Brief → Check every line of the data and copy the ones where "isSome" appears.

(Saved entries)
=======

/-- Settles O19: each event's guard decides, and what waits is found by its kind. -/
theorem drainsEndAndSpaceReturns : Obligations.DrainsEndAndSpaceReturns := by
  intro s c b e n
  refine ⟨fun h1 h2 => if_pos ⟨h1, h2⟩, fun h => if_neg h, fun j g hj hk => ?_, fun h => ?_, fun j g hj hk h1 h2 => ?_, fun h1 h2 => ?_,
    fun h => if_pos h, fun hw hd => ?_, fun hw hd => ?_, fun hd hj => ?_, fun j hw hd hj => ?_, fun hq ho => ?_, fun h => ?_,
    fun hz hr => ?_, fun h => ?_, fun hr ht hs => ?_, fun h => ?_, rfl⟩
  · refine next_eq ((foldl_only (fun b a ha => State.endReset_of_ne fun g hg => ?_) hj).trans (State.endReset_of_eq hk))
    simp [hg] at ha
  · refine next_eq (foldl_none fun a ha => ?_)
    by_cases hk : ∃ g, a.kind = .ctxReset c g
    · obtain ⟨g, hk⟩ := hk
      rw [State.endReset_of_eq hk, if_neg (by simp [h a ha g hk])]
    · exact State.endReset_of_ne fun g hg => hk ⟨g, hg⟩
  · intro u
    have hu : s.jobs.foldl (fun s j => s.endClose c j) s = u := by
      rw [foldl_only (fun b a ha => State.endClose_of_ne fun g hg => ?_) hj, State.endClose_of_eq hk, if_pos (State.drained_iff.2 ⟨h1, h2⟩)]
      simp [hg] at ha
    have hctx : u.ctx c = s.ctx c := State.complete_read fun t => t.ctx c
    have hreset : u.resetDone c = s.resetDone c := State.complete_read fun t => t.resetDone c
    have horphans : u.noOrphans c = s.noOrphans c := State.complete_read fun t => t.noOrphans c
    rw [← hctx, ← hreset, ← horphans]
    exact execCloseDrainEnd_of hu
  · have hu : s.jobs.foldl (fun s j => s.endClose c j) s = s := foldl_none fun a ha => by
      by_cases hk : ∃ g, a.kind = .ctxClose c g
      · obtain ⟨g, hk⟩ := hk
        rw [State.endClose_of_eq hk, if_neg (by rw [State.drained_iff]; exact h1 a ha g hk)]
      · exact State.endClose_of_ne fun g hg => hk ⟨g, hg⟩
    refine (execCloseDrainEnd_of hu).trans (next_eq (if_neg ?_))
    rintro ⟨-, -, h⟩
    exact h2 h
  · exact (if_neg (by simp [hw])).trans (if_pos hd)
  · exact (if_neg (by simp [hw])).trans ((if_neg (by simp [hd])).trans (if_pos hd))
  · show execOrphansReclaimed c s = _
    unfold execOrphansReclaimed
    simp [hd, hj]
  · intro u
    have h := execOrphansReclaimed_waits hw hd hj
    exact ⟨fun ho => h.trans (next_eq (if_pos ho)), fun ho => h.trans (next_eq (if_neg ho))⟩
  · obtain ⟨hram, hquar, hdram⟩ := State.returnExtents_frame (s := s.owlAhead) (e := e) (n := n)
    refine ⟨_, if_pos (by simp [hq, ho]), hquar, hram.trans State.owlAhead_ram, fun a => ?_, fun h => State.owlAhead_dram_of_repair_nil h⟩
    rw [hdram]
    exact Memory.read_zero
  · exact if_neg (by simpa using h)
  · refine ⟨_, if_pos (by simp [hz, hr]), ?_, rfl, fun x hx => ?_, fun a => Memory.read_zero⟩
    · rw [State.updBank_bank, if_pos rfl]; rfl
    · rw [State.updBank_bank, if_neg hx]; rfl
  · exact if_neg (by simpa using h)
  · have hgoes : exec (.zeroingComplete (.bank b)) s = .next (((s.zeroBank b 0 (2 ^ 20)).setOwner b 0x7FF).updBank b (fun k => { k with
        st := .hibernate, releasing := false, zeroing := [], used := [] })) := if_pos (by simp [hr, ht, hs])
    refine ⟨_, hgoes, ?_, ?_, ?_, ?_, ?_, rfl, fun x hx => ?_, fun a => Memory.read_zero⟩
    case refine_6 => simp only [State.updBank_bank, if_neg hx, State.setOwner]; rfl
    all_goals simp only [State.updBank_bank, if_true, State.setOwner]
  · exact if_neg (by simpa [and_assoc] using h)

end Sys2Proof.Machine
end

section
/-! O20: the packets of the segment family (R148 to R155, R279 to R282). -/
namespace Sys2Proof.Machine

variable {s : State} {p : Pkt}

/-- A placed segment takes the slot freed the longest and answers it with the generation it keeps (R149, R279). -/
theorem segPut_complete {u : State} {pool n c : Nat} {r : Run} {h : Seg} {l : List Nat} (hg : u.seg n = s.seg n) :
    let t := ({ (u.allocTurn pool c).updSeg n (fun x => { h with used := true, gen := x.gen, ctx := c }) with segFree := l } : State)
    t.complete r .ok (segValue t n) = t.complete r .ok (n + 65536 * (s.seg n).gen) := by
  intro t
  have ht : t.seg n = { h with used := true, gen := ((u.allocTurn pool c).seg n).gen, ctx := c } := by
    refine Eq.trans (b := ((u.allocTurn pool c).updSeg n (fun x => { h with used := true, gen := x.gen, ctx := c })).seg n) rfl ?_
    rw [State.updSeg_seg, if_pos rfl]
  have hturn : (u.allocTurn pool c).seg n = u.seg n := State.allocTurn_read (fun t => t.seg n) fun _ _ _ _ _ _ _ _ => rfl
  rw [segValue, ht, hturn, hg]

theorem State.allocTurn_fitBank {q c b n : Nat} : (s.allocTurn q c).fitBank b n = s.fitBank b n :=
  State.allocTurn_read (fun t => t.fitBank b n) fun _ _ _ _ _ _ _ _ => rfl

theorem State.setOwner_fitBank {b o n : Nat} : (s.setOwner b o).fitBank b n = s.fitBank b n := by
  unfold State.fitBank State.setOwner
  rw [State.updBank_bank, if_pos rfl]

/-- Settles O20: each act is its branch. -/
theorem segmentPacketsTakeEffect : Obligations.SegmentPacketsTakeEffect := by
  intro p s c k g
  refine ⟨fun h n hn => ?_, fun h => exec_goes rfl rfl h rfl, fun h => ⟨fun hb => ?_, fun hb => ?_⟩, fun h => ?_,
    fun h => ⟨fun b o hu hb ho => ?_, fun b o d hu hp hw => ?_, fun hu hp => ?_⟩, fun h => ⟨fun he => ?_, fun e he hfit => ?_⟩⟩
  · intro put
    refine ⟨fun o hplace ho => ?_, fun e hplace he => ?_⟩
    · refine exec_answers rfl rfl h (Eq.trans ?_ (segPut_complete (s := s) (u := s.seen.takeBank (allocBank p) o g.bytes) rfl)) (by simp)
      show actSegAlloc (newRun .segAlloc p s) s.seen = _
      have hn' : s.seen.freeSegSlot = some n := hn
      have ho' : s.seen.fitBank (allocBank p) (allocSeg p).bytes = some o := ho
      simp only [actSegAlloc, newRun_fields, hn', hplace, if_true, ho']
      rfl
    · refine exec_answers rfl rfl h (Eq.trans ?_ (segPut_complete (s := s) (u := s.seen.takeExtents e g.extents) rfl)) (by simp)
      show actSegAlloc (newRun .segAlloc p s) s.seen = _
      have hn' : s.seen.freeSegSlot = some n := hn
      have he' : s.seen.fitExtents (allocSeg p).extents = some e := he
      simp only [actSegAlloc, newRun_fields, hn', hplace, he', if_false, Bool.false_eq_true]
      rfl
  · refine (exec_act rfl rfl h).trans (next_eq (if_pos hb))
  · refine (exec_act rfl rfl h).trans (next_eq (if_neg ?_))
    show ¬ (s.seg k).bank.isSome = true
    rw [hb]
    exact Bool.false_ne_true
  · exact exec_answers rfl rfl h rfl (by simp)
  · intro u
    refine (exec_act rfl rfl h).trans (next_eq ?_)
    have hb' : pinBank p s.seen (s.seen.seg (slotOf (pw p 4))).bytes = some b := hb
    show actSegPin (newRun .segPin p s) s.seen = _
    have hfit : u.fitBank b (s.seg k).bytes = some o := by
      refine Eq.trans ?_ ho
      show State.fitBank (if (s.bank b).owner = 0x7FF then (s.seen.allocTurn poolBank c).setOwner b c else s.seen.allocTurn poolBank c) b _ = _
      split
      · exact State.setOwner_fitBank.trans State.allocTurn_fitBank
      · exact State.allocTurn_fitBank
    have hu' : (if decide ((s.seen.bank b).owner = 2047) = true then (s.seen.allocTurn poolBank c).setOwner b c else s.seen.allocTurn poolBank c) = u :=
      if_congr decide_eq_true_iff rfl rfl
    simp only [actSegPin, newRun_fields, hu, Bool.false_eq_true, if_false, hb']
    have hfit' : u.fitBank b (s.seen.seg (slotOf (pw p 4))).bytes = some o := hfit
    rw [hu', hfit']
    rfl
  · refine exec_answers rfl rfl h ?_ (by simp)
    show actSegPin (newRun .segPin p s) s.seen = _
    have hp' : (s.seen.seg (slotOf (pw p 4))).pin = some (b, o, d) := hp
    have hw' : (s.seen.seg (slotOf (pw p 4))).unpinning = false := hw
    simp only [actSegPin, newRun_fields, hu, if_true, hp', hw', if_false, Bool.false_eq_true]
    rfl
  · refine exec_answers rfl rfl h ?_ (by simp)
    show actSegPin (newRun .segPin p s) s.seen = _
    simp only [actSegPin, newRun_fields, hu, if_true]
    split
    · next b o d hpin =>
      have hpin' : (s.seg k).pin = some (b, o, d) := hpin
      exact if_pos (hp.resolve_left (by simp [k, hpin']))
    · rfl
  · exact exec_answers rfl rfl h (if_pos he) (by simp)
  · refine (exec_act rfl rfl h).trans (next_eq ((if_neg he).trans ?_))
    have hfit' : s.seen.fitExtents (mirrorTarget p s.seen).extents = some e := hfit
    simp only [newRun_fields, hfit']
    rfl

end Sys2Proof.Machine
end

section
/-! O21: the packets of the program family (R128 to R134, R157, R169, R175 to R184, R298 to R301). -/
namespace Sys2Proof.Machine

variable {s : State} {p : Pkt}

/-- The context of an armed program (R130, R134, R157). -/
def Ctx.armedBy (x : Ctx) (t : State) (p : Pkt) : Ctx :=
  { x with
    st := .armed, entry := pf p 4 0 16, policy := policyOf (pf p 4 16 2), forced := !t.fits, pc := pf p 4 0 16, stack := []
    ctrs := [0, 0, 0, 0, 0, 0, 0, 0], cache := x.fillCache (pf p 4 0 16) }

/-- The state an armed program leaves, before its completion (R301). -/
def State.armedBy (s t : State) (p : Pkt) : State :=
  let u := ((s.noteCheck t).commitProgram p.ctx).updCtx p.ctx (fun x => x.armedBy t p)
  if (!t.fits) = true then u.updSql (fun q => { q with arms := sat 65535 (q.arms + 1) }) else u

theorem State.armedBy_ctxs {t : State} :
    (s.armedBy t p).ctxs = (((s.noteCheck t).commitProgram p.ctx).updCtx p.ctx (fun x => x.armedBy t p)).ctxs := by
  unfold State.armedBy
  extract_lets u
  split <;> rfl

theorem State.armedBy_ctx {t : State} (x : Nat) :
    (s.armedBy t p).ctx x = (((s.noteCheck t).commitProgram p.ctx).updCtx p.ctx (fun x => x.armedBy t p)).ctx x := by
  unfold State.ctx
  rw [State.armedBy_ctxs]

/-- An armed program changes the contexts and the records of the check only. -/
theorem State.armedBy_eq {t : State} : s.armedBy t p = { s with
    ctxs := (s.armedBy t p).ctxs, bnk := { s.bnk with checkBank := t.badBank, checkSett := t.badSett }
    sql := { s.sql with lastCause := t.dramCause, arms := if t.fits then s.sql.arms else sat 65535 (s.sql.arms + 1) } } := by
  obtain ⟨l, hl⟩ : ∃ l, ((s.noteCheck t).commitProgram p.ctx).updCtx p.ctx (fun x => x.armedBy t p) = { s.noteCheck t with ctxs := l } := ⟨_, rfl⟩
  rw [State.armedBy_ctxs]
  unfold State.armedBy
  rw [hl]
  cases t.fits <;> rfl

theorem State.allocTurn_bnk {q c : Nat} : (s.allocTurn q c).bnk = s.bnk := State.allocTurn_read State.bnk fun _ _ _ _ _ _ _ _ => rfl

theorem State.allocTurn_sql {q c : Nat} : (s.allocTurn q c).sql = s.sql := State.allocTurn_read State.sql fun _ _ _ _ _ _ _ _ => rfl

/-- Settles O21: each act is its branch. -/
theorem programPacketsTakeEffect : Obligations.ProgramPacketsTakeEffect := by
  intro p s c
  refine ⟨fun h u hu => ?_, fun h => exec_answers rfl rfl h rfl (by simp), fun h => ?_, fun h => ?_, fun h => ?_, fun h => ?_,
    fun h => exec_answers rfl rfl h rfl (by simp)⟩
  · refine exec_goes rfl rfl h ?_
    show actPrgLoad (newRun .prgLoad p s) s.seen = _
    simp only [actPrgLoad, newRun_fields]
    rw [show s.seen.takePages p.ctx (newPages p (s.seen.ctx p.ctx)) = some u from hu]
    rfl
  · intro t
    refine ⟨fun hf => ?_, fun hf hn => ?_⟩
    · have hact : exec (.prgArm p) s = .next (((s.seen.allocTurn poolBudget c).armedBy t p).answered .prgArm p .ok 0) := by
        refine exec_answers rfl rfl h (if_pos ?_) ?_
        · simpa [newRun_fields] using hf
        · unfold State.armedBy
          simp
      refine ⟨_, hact, ?_, ?_, ?_, ?_, ?_, ?_, fun x hx => ?_, ?_⟩
      case refine_7 =>
        rw [State.armedBy_ctx, State.updCtx_ctx, if_neg hx]
        unfold State.commitProgram
        rw [State.updCtx_ctx, if_neg hx]
        exact State.allocTurn_ctx (a := c) x
      case refine_8 =>
        have h := State.armedBy_eq (s := s.seen.allocTurn poolBudget c) (t := t) (p := p)
        rwa [State.allocTurn_bnk, State.allocTurn_sql] at h
      all_goals rw [State.armedBy_ctx, State.updCtx_ctx, if_pos rfl, Ctx.armedBy]
    · refine exec_answers rfl rfl h (if_neg ?_) (by simp)
      have hf' : ((s.seen.commitProgram p.ctx).fits || p.force) = false := by rw [hn, Bool.or_false]; exact hf
      simpa [newRun_fields] using hf'
  · exact exec_goes rfl rfl h rfl
  · intro begun
    refine ⟨fun hm hb hw hp => ?_, fun hn => ?_⟩
    · exact exec_answers rfl rfl h (congrArg (fun u : State => u.complete (newRun .prgStop p s) .ok 0) (if_pos ⟨hm, hb, hw, hp⟩)) (by simp)
    · exact exec_answers rfl rfl h (congrArg (fun u : State => u.complete (newRun .prgStop p s) .ok 0) (if_neg hn)) (by simp)
  · intro j k u put
    refine ⟨fun hd => exec_answers rfl rfl h (if_pos hd) (by simp [u]), fun hd hb => ?_, fun b o hd hb hc ho => ?_⟩
    · refine exec_answers rfl rfl h ?_ (by simp [put, u])
      refine (if_neg ?_).trans (if_pos hb)
      simpa using hd
    · refine (exec_act rfl rfl h).trans (next_eq ((if_neg ?_).trans ((if_neg ?_).trans ?_)))
      · simpa using hd
      · have hb' : ((((s.seen.dropArming c j).disarm c j).seg k).inBank.isSome) ≠ true := by simpa using hb
        exact hb'
      · have hc' : s.seen.copyBank p.ctx (sf ((s.seen.ctx p.ctx).step (jentry p)) 0 8 8) = some b := hc
        have ho' : ((s.seen.dropArming p.ctx (jslot p)).disarm p.ctx (jslot p)).fitBank b 16384 = some o := ho
        simp only [newRun_fields, hc', ho']
        rfl

end Sys2Proof.Machine
end

section
/-! O22: the ends of the pin, mirror and jump-slot copies (R154, R155, R181, R282, R319). -/
namespace Sys2Proof.Machine

variable {s t : State} {g : Seg} {j : Job}

theorem State.dram_of_kept (h : s.kept = t.kept) : s.sql.dram = t.sql.dram := (State.kept_iff.1 h).2.2.1

theorem State.ram_of_kept (h : s.kept = t.kept) : s.bnk.ram = t.bnk.ram := (State.kept_iff.1 h).2.2.2

/-- A byte no write of the list goes to keeps its value. -/
theorem Memory.read_foldl_write {l : List Nat} {v : Byte} {a : Nat} (h : a ∉ l) :
    Memory.read (l.foldl (fun s d => s.updSql (fun q => { q with dram := Memory.write q.dram d v })) s).sql.dram a = Memory.read s.sql.dram a := by
  induction l generalizing s with
  | nil => rfl
  | cons d ds ih =>
    rw [List.foldl_cons, ih fun hm => h (List.mem_cons_of_mem d hm)]
    exact Tbl.get_set_ne fun he => h (he ▸ List.mem_cons_self)

/-- Bytes written to a segment's placement in DRAM reach their own addresses only. -/
theorem State.writeDram_read {d : List Byte} {o a : Nat} (h : ∀ i, i < d.length → a ∉ g.dpasOf (o + i)) :
    Memory.read (s.writeDram g o d).sql.dram a = Memory.read s.sql.dram a := by
  induction d generalizing s o with
  | nil => rfl
  | cons v vs ih =>
    refine (ih fun i hi => ?_).trans (Memory.read_foldl_write (h 0 (Nat.zero_lt_succ _)))
    have := h (i + 1) (Nat.succ_lt_succ hi)
    rwa [show o + 1 + i = o + (i + 1) by omega]

/-- A write to DRAM changes nothing else. -/
theorem State.writeDram_others {d : List Byte} {o : Nat} {β : Type} (π : State → β) (hπ : ∀ (t : State) f, π (t.updSql f) = π t) :
    π (s.writeDram g o d) = π s := by
  induction d generalizing s o with
  | nil => rfl
  | cons v vs ih => exact ih.trans (State.foldl_keeps π fun t _ => hπ t _)

/-- Bytes written to a bank are read back from their places, and elsewhere nothing changes. -/
theorem State.writeBank_read {b o a : Nat} {d : List Byte} : Memory.read (s.writeBank b o d).bnk.ram a =
    if bankKey b o ≤ a ∧ a < bankKey b o + d.length then d.getD (a - bankKey b o) 0 else Memory.read s.bnk.ram a := Tbl.get_setMany a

=======

Task answer →
    show ¬ (s.seg k).bank.isSome = true
      · have hb' : ((((s.seen.dropArming c j).disarm c j).seg k).inBank.isSome) ≠ true := by simpa using hb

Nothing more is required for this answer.